● DATA FOR THIS TASK
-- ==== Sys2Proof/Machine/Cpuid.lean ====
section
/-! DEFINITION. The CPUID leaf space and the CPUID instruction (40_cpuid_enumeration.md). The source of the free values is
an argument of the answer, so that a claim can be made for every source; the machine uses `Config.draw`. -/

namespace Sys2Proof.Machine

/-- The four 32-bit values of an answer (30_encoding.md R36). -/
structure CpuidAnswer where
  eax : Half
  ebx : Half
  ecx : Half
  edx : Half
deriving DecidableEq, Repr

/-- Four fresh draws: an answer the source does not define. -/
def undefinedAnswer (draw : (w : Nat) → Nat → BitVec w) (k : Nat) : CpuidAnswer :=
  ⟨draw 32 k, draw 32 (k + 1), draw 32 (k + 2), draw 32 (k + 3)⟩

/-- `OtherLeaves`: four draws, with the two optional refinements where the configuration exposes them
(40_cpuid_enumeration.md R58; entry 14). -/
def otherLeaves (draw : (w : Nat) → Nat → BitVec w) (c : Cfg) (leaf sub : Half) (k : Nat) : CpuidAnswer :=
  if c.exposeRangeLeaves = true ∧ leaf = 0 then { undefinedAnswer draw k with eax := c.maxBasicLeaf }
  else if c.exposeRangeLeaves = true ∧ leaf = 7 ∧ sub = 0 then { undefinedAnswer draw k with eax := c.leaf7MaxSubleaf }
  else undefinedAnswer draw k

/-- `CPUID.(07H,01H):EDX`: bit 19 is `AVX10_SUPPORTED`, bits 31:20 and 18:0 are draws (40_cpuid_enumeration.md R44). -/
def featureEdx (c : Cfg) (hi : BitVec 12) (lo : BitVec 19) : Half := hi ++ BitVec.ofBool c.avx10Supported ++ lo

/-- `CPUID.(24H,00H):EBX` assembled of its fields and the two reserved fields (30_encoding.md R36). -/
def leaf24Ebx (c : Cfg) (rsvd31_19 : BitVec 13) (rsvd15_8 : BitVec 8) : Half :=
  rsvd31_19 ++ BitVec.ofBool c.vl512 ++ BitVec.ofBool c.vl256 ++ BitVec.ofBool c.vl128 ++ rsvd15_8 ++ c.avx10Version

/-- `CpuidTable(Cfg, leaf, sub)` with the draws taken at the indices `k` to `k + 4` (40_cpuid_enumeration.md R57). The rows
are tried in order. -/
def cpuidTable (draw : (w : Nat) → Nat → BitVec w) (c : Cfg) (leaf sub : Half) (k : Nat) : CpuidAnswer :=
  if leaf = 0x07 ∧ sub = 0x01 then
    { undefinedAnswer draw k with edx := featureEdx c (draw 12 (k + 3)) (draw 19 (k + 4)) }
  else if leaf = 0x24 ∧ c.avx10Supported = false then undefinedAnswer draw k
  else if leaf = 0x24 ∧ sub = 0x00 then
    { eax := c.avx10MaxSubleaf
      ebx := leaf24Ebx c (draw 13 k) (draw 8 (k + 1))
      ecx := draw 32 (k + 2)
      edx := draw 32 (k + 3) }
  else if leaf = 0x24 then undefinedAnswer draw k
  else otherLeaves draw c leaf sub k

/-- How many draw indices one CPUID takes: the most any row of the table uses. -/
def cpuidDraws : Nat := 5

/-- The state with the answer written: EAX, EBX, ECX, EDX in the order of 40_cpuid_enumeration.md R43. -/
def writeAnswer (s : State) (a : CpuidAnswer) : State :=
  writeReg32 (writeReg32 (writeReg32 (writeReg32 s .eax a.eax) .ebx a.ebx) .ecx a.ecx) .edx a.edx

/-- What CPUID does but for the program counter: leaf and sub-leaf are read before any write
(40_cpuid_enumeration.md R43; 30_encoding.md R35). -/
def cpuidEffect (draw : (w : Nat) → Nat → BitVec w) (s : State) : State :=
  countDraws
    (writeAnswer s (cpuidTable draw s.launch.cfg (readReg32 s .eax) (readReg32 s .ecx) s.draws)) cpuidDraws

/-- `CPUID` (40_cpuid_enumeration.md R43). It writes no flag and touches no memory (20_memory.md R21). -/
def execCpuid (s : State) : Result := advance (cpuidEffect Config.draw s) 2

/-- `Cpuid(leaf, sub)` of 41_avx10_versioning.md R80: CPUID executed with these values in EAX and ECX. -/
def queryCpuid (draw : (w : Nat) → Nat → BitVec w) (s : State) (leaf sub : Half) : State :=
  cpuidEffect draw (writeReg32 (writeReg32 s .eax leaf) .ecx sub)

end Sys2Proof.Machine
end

● INSTRUCTIONS TO FOLLOW
In the listing above, the lines from the one containing "def leaf24Ebx (c" through the one containing "are tried in order. -/" must be set down exactly, with no other lines.

● RESPONSE TO THE TASK
def leaf24Ebx (c : Cfg) (rsvd31_19 : BitVec 13) (rsvd15_8 : BitVec 8) : Half :=
  rsvd31_19 ++ BitVec.ofBool c.vl512 ++ BitVec.ofBool c.vl256 ++ BitVec.ofBool c.vl128 ++ rsvd15_8 ++ c.avx10Version

/-- `CpuidTable(Cfg, leaf, sub)` with the draws taken at the indices `k` to `k + 4` (40_cpuid_enumeration.md R57). The rows
are tried in order. -/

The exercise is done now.